-- ==== Sys2Proof/Machine/Access.lean ====
section
/-! DEFINITION. What a host access does: the interrupt line, queue flushes, the page control register, the side effects of a read
and the action of a written word (R11 to R14, R379, R380, R389, R391, R392, R448 to R455, R488). The host port, the tunnel's
target and a bulk item all use it. -/
namespace Sys2Proof.Machine

/-! HIRQ_N (R380). -/

/-- The level HIRQ_N takes: it rises when no summary bit is left or HIRQ_EN is 0, and falls when one is set and the hold-off
has passed. -/
def State.hirqSettle (s : State) : State :=
  if s.hirqLow then
    if s.flag HOSTQ.HP_CFG.HIRQ_EN && !s.hpOff && s.irqAny then s else { s with hirqLow := false, hirqRose := s.now }
  else if s.hirqMay && s.irqAny then { s with hirqLow := true }
  else s

/-! Queue flushes (R389). -/

/-- Retire every item of a host-to-device queue as FLUSHED, the open one last. -/
def State.flushItems : Nat → State → Nat → State
  | 0, s, _ => s
  | n + 1, s, q =>
    match (s.q q).segs with
    | [] => s
    | gs =>
      match splitItem gs with
      | some (i, _) => State.flushItems n (s.retire q i.length stFlushed 0) q
      | none => s.retire q gs.length stFlushed 0

/-- An open item of Q4 of which every segment that came has been taken completes FLUSHED too. -/
def State.flushTaken (s : State) (q : Nat) : State :=
  if q = 4 ∧ (s.q 4).open_ = true ∧ (s.q 4).segs = [] then
    match s.nor.long with
    | some c => if c.got = 0 then s else s.complete 4 stFlushed c.lastSeq c.lastTag 0
    | none => s
  else s

/-- Discard every item of a device-to-host queue, as consumed. -/
def State.discardItems : Nat → State → Nat → State
  | 0, s, _ => s
  | n + 1, s, q =>
    match (s.q q).items with
    | [] => s
    | _ :: _ =>
      State.discardItems n ((s.modQ q (fun u => { u with flushed := satAdd 16 u.flushed 1 })).consumeHead q) q

/-- Empty queue `q` (R389): the expected SEQ of a host-to-device queue is 0 afterwards (R384). -/
def State.flushQ (s : State) (q : Nat) : State :=
  if qH2D q then
    let s := (s.flushItems (s.q q).segs.length q).flushTaken q
    let s := if q ≤ 1 then s.setVerdicts (decide (q = 1)) [] else s
    s.modQ q (fun u => { u with seq := 0, open_ := false, taken := 0 })
  else (s.discardItems (s.q q).items.length q).modQ q (fun u => { u with bridged := 0 })

/-- A write of HOSTQ.Q_FLUSH; a long command may then go on, since Q4 or the credit of Q10 and Q11 has changed. -/
def State.flushMask (s : State) (v : Nat) : State :=
  ((List.range 32).foldl (fun s q => if v.testBit q then s.flushQ q else s) s).pump

/-- HOSTQ.PG_CTRL.EN = 0: every host-to-device queue is flushed, so the page is drained (R389). -/
def State.hostDrain (s : State) : State :=
  ((List.range 32).foldl (fun s q => if qH2D q then s.flushQ q else s) s).setDrained 4

/-! The tunnel's sender (R368). -/

/-- The words of TUN_BUF. -/
def State.tunBuf (s : State) (n : Nat) : List Byte :=
  (List.range n).flatMap (fun i => leBytes 4 (s.reg (RTUN.TUN_BUF i)).toNat)

/-- A write of TUN_CTRL: GO sends one request, or is refused while BUSY. -/
def State.tunGo (s : State) (v : Nat) : State :=
  let op := bf v 17 16
  let n := bf v 4 0
  if v.testBit 31 = false then s
  else if s.rtun.busy then s.err 0x00B 0x810 .tunBusy
  else if (op = 1 ∨ op = 2) ∧ 1 ≤ n ∧ n ≤ 16 then
    let tag := s.rtun.tag + 1
    let d := [BitVec.ofNat 8 op, BitVec.ofNat 8 n] ++ leBytes 2 tag.toNat ++
      leBytes 4 (bf (s.reg RTUN.TUN_ADDR).toNat 23 0) ++ (if op = 2 then s.tunBuf n else [])
    let s : State := { s with rtun := { s.rtun with
      busy := true, done := false, status := 0, words := 0, tag := tag, op := op, count := n, sentAt := s.now } }
    let node := bf (s.reg RTUN.TUN_NODE).toNat 9 0
    let f := { newFrame .ctrl s.ring.nodeId (BitVec.ofNat 10 node) 0 s.rgen s.launchHops d with tun := true }
    s.streamSend { fseq := 0, frame := f, queue := none, seq := 0, tag := 0, cmpl := false, sentAt := s.now, tries := 0 }
  else s

/-! PG_CTRL (R450 to R452). -/

/-- What EN = 0 starts on a page whose block drains. -/
def State.pageStop (s : State) (k : PageKind) (i : Nat) : State :=
  let n : LaneIx := Fin.ofNat 16 i
  match k with
  | .hostq => s.hostDrain
  | .rtx => s.ringDrain (ringOf i)
  | .map => s.startFlush
  | .lane => s.laneDisable n
  | .pwmg => s.pwmDrain n
  | .loop => s.loopDrain n
  | .fbk => s.fbkStop n
  | _ => s

/-- What EN = 1 restarts. -/
def State.pageStart (s : State) (k : PageKind) (i : Nat) : State :=
  let n : LaneIx := Fin.ofNat 16 i
  match k with
  | .lane => s.laneEnable n
  | .pwmg => s.pwmEnable n
  | .loop => s.modEng n (fun e => { e with draining := false })
  | .rtx => s.modRing (fun r => { r with strokeRsync := true })
  | .fbk => s.fbkEnable n
  | _ => s

/-- The EN bit a write of PG_CTRL gives a draining page: a change starts or ends the drain. The block of a FENCED lane stands
still, so its page is drained at once. -/
def State.writeEn (s : State) (p : Nat) (k : PageKind) (i : Nat) (want : Bool) : State :=
  let a := hdr p HDR.PG_CTRL
  if want = s.en p then (if want && decide (k = .fbk) && !s.pageFenced k i then s.pageStart k i else s)
  else
    let s := s.setReg a (wd (setBf (s.reg a).toNat 0 0 (b2n want)))
    if want then
      let s := s.clearDrained p
      if s.pageFenced k i then s else s.pageStart k i
    else if s.pageFenced k i then s.setDrained p else s.pageStop k i

/-- SOFT_RST is accepted on the page (R451). -/
def State.softOk (s : State) (p : Nat) (k : PageKind) : Bool :=
  if k.drains then s.drainedBit p else decide (s.dev = .primrose ∨ s.dev = .idle ∨ s.dev = .standby)

/-- The W1C and RC bits of a register of page `p` and its repeats return to 0. -/
def State.softReg (p : Nat) (d : RegDef) (s : State) : State :=
  if d.w1c ||| d.rc = 0 then s else overList d.offsets (fun o s => s.clearBits (p * 4096 + o) (d.w1c ||| d.rc)) s

/-- The counters and maxima that a page keeps outside its registers. -/
def State.softCounters (s : State) (k : PageKind) : State :=
  match k with
  | .yew => { s with yew := s.yew.map (fun y => { y with drop := 0, ovw := 0, suppCnt := 0 }) }
  | .hostq => { s with hq := s.hq.map (fun u => { u with seqErr := 0, flushed := 0 }) }
  | .pwr => { s with tempSeen := Vector.replicate 2 false }
  | _ => s

/-- What SOFT_RST returns to reset: W1C and RC fields, RAW, PG_ERR_FIRST and FAULT of the page, with the counters a block keeps
for it. -/
def State.softClear (s : State) (p : Nat) (k : PageKind) : State :=
  let s := overList (regsOf k) (State.softReg p) s
  let s := ((s.setReg (hdr p HDR.PG_IRQ_RAW) 0).setReg (hdr p HDR.PG_ERR_FIRST) 0).clearBits (hdr p HDR.PG_STAT) 1
  s.softCounters k

/-- FREEZE takes or ends the page's snapshot (R452). -/
def State.writeFreeze (s : State) (p : Nat) (k : PageKind) (i : Nat) (on : Bool) : State :=
  let a := hdr p HDR.PG_CTRL
  if on = (s.reg a).toNat.testBit 2 then s
  else if on then
    let u : State := { s with frozen := snapPage (s.view p k i) s.frozen p k 0x800 0xC00 }
    u.setReg a (wd (setBf (s.reg a).toNat 2 2 1))
  else
    let u : State := { s with frozen := Sparse.clearRange s.frozen (p * 4096 + 0x800) (p * 4096 + 0xC00) }
    u.setReg a (wd (setBf (s.reg a).toNat 2 2 0))

/-- A write of PG_CTRL: EN and DRAIN, then SOFT_RST, then FREEZE at the end of the cycle. -/
def State.writeCtrl (s : State) (p : Nat) (k : PageKind) (i v : Nat) : State :=
  if k = .sys ∧ v.testBit 1 then s.softReset
  else
    let want := v.testBit 0 && !v.testBit 3
    let ok := s.softOk p k
    let s := if k.drains then s.writeEn p k i want else if want then s else s.err p 0x004 .stateRefused
    let s := if v.testBit 1 then (if ok then s.softClear p k else s.err p 0x004 .stateRefused) else s
    s.writeFreeze p k i (v.testBit 2)

/-- What has come about in a lane's block since its last command, before the host sees or changes its page: gates of PROP
periods (R204), reloads and compare sets (R239, R242). -/
def State.settlePage (s : State) (k : PageKind) (i : Nat) : State :=
  let n : LaneIx := Fin.ofNat 16 i
  match k with
  | .outl => s.settleBank n
  | .pwmg => s.pwmNow n
  | _ => s

/-! Reads (R11, R14, R452). -/

/-- Store the words that follow a register in its page. -/
def State.latchWords (s : State) (a : Nat) (ws : List Word) : State :=
  (ws.foldl (fun (u : State × Nat) w => (u.1.setReg u.2 w, u.2 + 4)) (s, a)).1

/-- The three words that a read of SQ_E0 latches. -/
def sqWords (e : Option QEntry) : List Word :=
  match e with
  | none => [0, 0, 0]
  | some e =>
    let st := match e.st with | .waiting => 1 | .armed => 2
    [wd (st * 1073741824 + e.outlet.val * 67108864 + e.typ.code * 16777216 + e.cls.toNat * 2097152 + e.xv / 4294967296 % 65536),
      wd (e.val % 16777216), wdI (satS 32 e.c)]

/-- The six words that a read of SOL_TIME_LO latches. -/
def solWords (x : Option Solution) : List Word :=
  match x with
  | none => [0, 0, 0, 0, 0, 0]
  | some x => [wd (x.time.toNat / 4294967296), x.e, x.n, x.u, wd (x.vAcc.toNat * 65536 + x.hAcc.toNat),
      wd (x.refStn.toNat * 65536 + x.corrAge.toNat)]

/-- The words that a read of a register latches into the registers after it. -/
def State.latched (s : State) (k : PageKind) (i o : Nat) : List Word :=
  let n : LaneIx := Fin.ofNat 16 i
  match k with
  | .hostq => if o = 0xC04 then [wd (s.q s.qIdx).drops] else []
  | .yew =>
    if o = 0x820 then [wd (s.yewPort.flushRt / nsPs / 4294967296)]
    else if o = 0xC14 then (List.range 7).map (fun j => s.recWord (j + 1))
    else []
  | .rtime => if o = 0x808 then [wd (s.ns / 4294967296)] else []
  | .gnss =>
    if o = 0x810 then solWords (s.gnss.sol.get (halfIx i).ix)
    else if o = 0xC04 then let c := s.chSel (halfIx i); [wd (c.cn0 * 65536 + c.lock % 65536)]
    else []
  | .tpls => if o = 0x814 then [wd (s.time.nextRt / 4294967296)] else []
  | .pose => if o = 0x840 then (List.range 15).map (fun m => wd (leAt s.pose.cur.bytes (4 * (m + 1)) 4)) else []
  | .fpe =>
    if o = 0xC04 then
      let x := s.fo (s.idxOf FPE.OUT_IDX 128)
      let w := x.win.getD 0
      [wd x.flow, wd x.duty, wd x.free, wd w, wd (w / 4294967296 % 65536)]
    else []
  | .map => if o = 0xC04 then [wdI s.slotSel.tc, wdI s.slotSel.tr] else []
  | .geom => if o = 0xC04 then [wd (s.trvSel.t / 4294967296), wdI s.trvSel.s, wd s.trvSel.r] else []
  | .lane =>
    if o = 0xC04 then sqWords (s.sqSel n)
    else if o = 0xC24 then [wd ((s.ltrvSel n).tl / 4294967296), wdI (s.ltrvSel n).sk]
    else []
  | .pwmg =>
    if 0x880 ≤ o ∧ o < 0x8A0 ∧ o % 8 = 0 then [wd (s.gen n (Fin.ofNat 4 ((o - 0x880) / 8))).cmpAct] else []
  | .fbk => if o = 0x808 then [wdI (s.fbkOf n).spd, wd (s.fbkOf n).freq] else []
  | _ => []

/-- What a block's own counters and measurements do when their register is read. -/
def State.readBlock (s : State) (k : PageKind) (i o : Nat) (w : Word) : State :=
  if o = HDR.PG_PROG_PCT ∧ s.progOpen k then { s with freeIdx := s.freeIdx + 1 }
  else match k with
  | .clk => if o = 0x808 then { s with freeIdx := s.freeIdx + 4 } else s
  | .loop => if o = 0x864 then { s with freeIdx := s.freeIdx + 1 } else s
  | .pwr =>
    if o = 0x808 ∨ o = 0x80C ∨ o = 0x810 then { s with freeIdx := s.freeIdx + 4 }
    else if o = 0x818 then { s with tempSeen := Vector.replicate 2 false }
    else s
  | .yew =>
    if o = 0x810 then { s with yew := s.yew.map (fun y => { y with drop := 0 }) }
    else if o = 0x814 then { s with yew := s.yew.map (fun y => { y with ovw := 0 }) }
    else if o = 0x818 then s.modCopy (s.inCharge.getD .a) (fun y => { y with suppCnt := 0 })
    else s
  | .hostq =>
    if o = 0xC04 then { s with dropQ := s.qIdx }
    else if o = 0xC08 then
      s.modQ s.dropQ (fun u => { u with seqErr := u.seqErr - w.toNat / 65536, flushed := u.flushed - w.toNat % 65536 })
    else s
  | .lane =>
    -- the highest OCC since this read starts from the present one (R179)
    let n : LaneIx := Fin.ofNat 16 i
    if o = 0x884 then s.setFld ⟨LANE.SQ_PEAK n, 6, 0⟩ (s.lane n).occ else s
  | _ => s

/-- The side effects of a read that answered `w`: words latched, RC fields cleared. -/
def State.readSide (s : State) (p : Nat) (k : PageKind) (i o : Nat) (d : RegDef) (w : Word) : State :=
  let s := s.latchWords (p * 4096 + o + 4) (s.latched k i o)
  let s := if d.rc = 0 then s else s.clearBits (p * 4096 + o) d.rc
  s.readBlock k i o w

/-- A read comes from a snapshot or from the spine's copy, and so has no side effect (R452, R488). -/
def State.readQuiet (s : State) (p : Nat) (k : PageKind) (i o : Nat) : Bool :=
  ((s.reg (hdr p HDR.PG_CTRL)).toNat.testBit 2 && decide (0x800 ≤ o) && decide (o < 0xC00)) || s.fromCopy k i o

/-- One word read by the host: the value, and the state after. An absent page and an undefined offset read 0 (R2, R378). -/
def State.hostRead (s : State) (a : Nat) : Word × State :=
  match pageOf s.member (a / 4096) with
  | none => (0, s)
  | some (k, i) =>
    let o := a % 4096
    match findReg k o with
    | none => (0, s)
    | some d =>
      if s.readQuiet (a / 4096) k i o then (s.view (a / 4096) k i o, s)
      else if k = .mbox ∧ 0x814 ≤ o ∧ o % 16 = 4 then s.mkRx ((o - 0x810) / 16)
      else
        let s := s.settlePage k i
        let w := s.view (a / 4096) k i o
        (w, s.readSide (a / 4096) k i o d w)

/-! Writes. -/

/-- A write of a header register but PG_CTRL: 1s clear W1C bits, and a 1 to VALID clears PG_ERR_FIRST (R454). -/
def State.writeHdr (s : State) (p o : Nat) (d : RegDef) (v : Word) : State :=
  if o = HDR.PG_ERR_FIRST then (if v.toNat.testBit 31 then s.setReg (hdr p o) 0 else s) else s.writeFields p d o v

/-- QIRQ_MASK: a bit that becomes pending sets QIRQ (R388). -/
def State.writeQmask (s : State) (v : Word) : State :=
  let old := s.reg HOSTQ.QIRQ_RAW &&& s.reg HOSTQ.QIRQ_MASK
  let s := s.setReg HOSTQ.QIRQ_MASK v
  if s.reg HOSTQ.QIRQ_RAW &&& v &&& ~~~old = 0 then s else s.setEvt HOSTQ.HP_EVT.QIRQ

/-- LAUREL_CTRL (R332, R336, R337): the outcome of a KAT that a write starts comes from outside, so it is free. -/
def State.writeLaurel (s : State) (v : Nat) : State :=
  let s := if v.testBit 0 then s.handover else s
  let s :=
    if v.testBit 1 then
      let (a, s) := s.free
      let (b, s) := s.free
      s.kat (a.toNat.testBit 0) (b.toNat.testBit 0)
    else s
  let s := if v.testBit 4 then s.rejoin .a else s
  if v.testBit 5 then s.rejoin .b else s

/-- ENG_CTRL: SWAP of the loops and RESTART (R263, R268). -/
def State.writeEng (s : State) (n : LaneIx) (v : Nat) : State :=
  let s := if bf v 10 8 = 0 then s else s.swapLoops n (bf v 10 8)
  if v.testBit 0 then s.engRestart n else s

/-- MAP.WIN_CTRL (R114). DESIGN CHOICE (log 120): of a write with both bits, FLUSH acts first, and ADV_JOB is judged on the slots
that it leaves. -/
def State.writeWin (s : State) (v : Nat) : State :=
  let s := if v.testBit 0 then s.winFlush else s
  if v.testBit 1 then s.advJob else s

/-- TBL_WINx: entry x of the inactive bank of the selected product (R142). -/
def State.writeTbl (s : State) (x : Nat) (v : Word) : State :=
  let k := (2 * s.fld RATE.TBL_SEL.PROD + (1 - s.fpe.bank)) * 256 + x
  s.modFpe (fun e => { e with tables := Sparse.set noWord e.tables k v })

◆ WHAT IS EXPECTED ◆
When a line in the material above contains the word "getD", copy that line out.

◆ RESULT FOR THIS EXERCISE ◆
      let w := x.win.getD 0
    else if o = 0x818 then s.modCopy (s.inCharge.getD .a) (fun y => { y with suppCnt := 0 })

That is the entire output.